*** Begin section ***

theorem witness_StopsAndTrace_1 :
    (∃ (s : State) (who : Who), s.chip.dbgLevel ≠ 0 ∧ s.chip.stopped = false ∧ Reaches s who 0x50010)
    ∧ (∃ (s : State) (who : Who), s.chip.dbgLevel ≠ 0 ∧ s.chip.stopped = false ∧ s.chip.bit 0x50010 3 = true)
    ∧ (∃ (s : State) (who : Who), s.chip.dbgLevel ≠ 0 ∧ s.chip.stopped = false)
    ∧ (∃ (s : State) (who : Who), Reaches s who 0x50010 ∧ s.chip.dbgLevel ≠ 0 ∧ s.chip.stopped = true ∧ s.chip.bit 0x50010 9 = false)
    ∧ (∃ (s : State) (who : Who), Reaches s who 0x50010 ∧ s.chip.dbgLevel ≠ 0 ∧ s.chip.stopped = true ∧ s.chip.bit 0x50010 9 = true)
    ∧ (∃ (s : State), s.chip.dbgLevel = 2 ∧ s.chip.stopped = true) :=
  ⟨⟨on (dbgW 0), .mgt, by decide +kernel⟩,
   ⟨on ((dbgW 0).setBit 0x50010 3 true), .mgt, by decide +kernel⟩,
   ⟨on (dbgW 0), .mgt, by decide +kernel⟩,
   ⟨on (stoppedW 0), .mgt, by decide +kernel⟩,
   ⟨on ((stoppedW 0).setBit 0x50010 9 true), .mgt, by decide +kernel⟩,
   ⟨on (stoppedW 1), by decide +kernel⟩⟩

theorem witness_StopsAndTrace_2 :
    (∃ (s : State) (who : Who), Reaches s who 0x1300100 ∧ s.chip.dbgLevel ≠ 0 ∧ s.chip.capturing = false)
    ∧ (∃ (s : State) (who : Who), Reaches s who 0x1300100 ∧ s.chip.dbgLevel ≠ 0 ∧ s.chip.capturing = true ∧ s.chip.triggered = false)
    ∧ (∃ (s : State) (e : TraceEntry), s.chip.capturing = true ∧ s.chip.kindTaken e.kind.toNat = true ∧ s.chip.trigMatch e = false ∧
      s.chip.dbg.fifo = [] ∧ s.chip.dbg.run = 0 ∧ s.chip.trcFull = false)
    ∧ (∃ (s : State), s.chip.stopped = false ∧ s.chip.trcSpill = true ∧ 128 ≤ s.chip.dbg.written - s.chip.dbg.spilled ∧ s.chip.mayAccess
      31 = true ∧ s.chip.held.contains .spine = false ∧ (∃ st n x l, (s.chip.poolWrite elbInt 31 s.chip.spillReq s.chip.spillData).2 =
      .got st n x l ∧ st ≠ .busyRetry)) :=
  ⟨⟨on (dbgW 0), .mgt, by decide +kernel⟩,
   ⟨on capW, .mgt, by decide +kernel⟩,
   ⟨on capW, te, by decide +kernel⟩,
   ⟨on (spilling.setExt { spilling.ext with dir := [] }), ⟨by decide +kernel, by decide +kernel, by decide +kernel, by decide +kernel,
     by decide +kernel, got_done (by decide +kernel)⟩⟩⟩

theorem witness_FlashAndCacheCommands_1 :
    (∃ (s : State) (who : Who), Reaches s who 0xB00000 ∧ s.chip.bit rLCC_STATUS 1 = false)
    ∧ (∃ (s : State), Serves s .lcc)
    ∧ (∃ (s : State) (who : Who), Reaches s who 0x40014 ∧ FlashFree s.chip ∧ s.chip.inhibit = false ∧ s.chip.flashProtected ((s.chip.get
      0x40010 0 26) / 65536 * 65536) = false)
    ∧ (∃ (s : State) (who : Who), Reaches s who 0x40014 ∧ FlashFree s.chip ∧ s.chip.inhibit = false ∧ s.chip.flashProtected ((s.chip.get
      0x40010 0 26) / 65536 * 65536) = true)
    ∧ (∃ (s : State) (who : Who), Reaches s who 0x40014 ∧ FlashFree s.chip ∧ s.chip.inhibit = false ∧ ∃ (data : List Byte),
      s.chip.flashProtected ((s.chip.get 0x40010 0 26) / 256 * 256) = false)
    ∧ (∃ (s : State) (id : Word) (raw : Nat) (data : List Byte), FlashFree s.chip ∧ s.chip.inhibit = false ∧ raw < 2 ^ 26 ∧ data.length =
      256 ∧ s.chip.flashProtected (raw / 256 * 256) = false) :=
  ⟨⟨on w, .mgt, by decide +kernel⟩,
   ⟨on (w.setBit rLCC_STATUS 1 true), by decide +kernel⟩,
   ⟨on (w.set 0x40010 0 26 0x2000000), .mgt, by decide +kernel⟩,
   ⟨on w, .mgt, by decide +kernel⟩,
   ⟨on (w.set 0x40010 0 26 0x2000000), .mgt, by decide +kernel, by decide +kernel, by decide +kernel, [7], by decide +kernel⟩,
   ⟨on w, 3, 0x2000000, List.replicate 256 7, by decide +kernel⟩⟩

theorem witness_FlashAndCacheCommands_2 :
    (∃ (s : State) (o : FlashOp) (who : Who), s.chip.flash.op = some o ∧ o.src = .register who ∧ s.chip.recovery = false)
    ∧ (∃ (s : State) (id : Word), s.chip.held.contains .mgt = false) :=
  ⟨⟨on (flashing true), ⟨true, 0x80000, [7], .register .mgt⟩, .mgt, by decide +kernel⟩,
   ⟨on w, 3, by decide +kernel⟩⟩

*** End section ***

ABOUT THIS TASK:
Filter the material for the word "dbgW" and copy each matching line.

RESPONSE AREA:
  ⟨⟨on (dbgW 0), .mgt, by decide +kernel⟩,
   ⟨on ((dbgW 0).setBit 0x50010 3 true), .mgt, by decide +kernel⟩,
   ⟨on (dbgW 0), .mgt, by decide +kernel⟩,
  ⟨⟨on (dbgW 0), .mgt, by decide +kernel⟩,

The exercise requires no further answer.